-- ==== Sys2Proof/Word.lean ====
section
/-! DEFINITION. The two data widths of BPX: 32-bit registers and 8-bit bytes (00_scope.md R7, R8). -/

namespace Sys2Proof

/-- A register value, `u32` of 00_scope.md R8; `REG_WIDTH` and `ADDR_WIDTH` of R7. -/
abbrev Word := BitVec 32

/-- An LMEM byte or a channel, `u8` of 00_scope.md R8; `CHANNEL_WIDTH` of R7. -/
abbrev Byte := BitVec 8

end Sys2Proof
end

..............................

State how many lines of the listing above include the string "abbrev", with no words around the number.

--- Written reply ---
2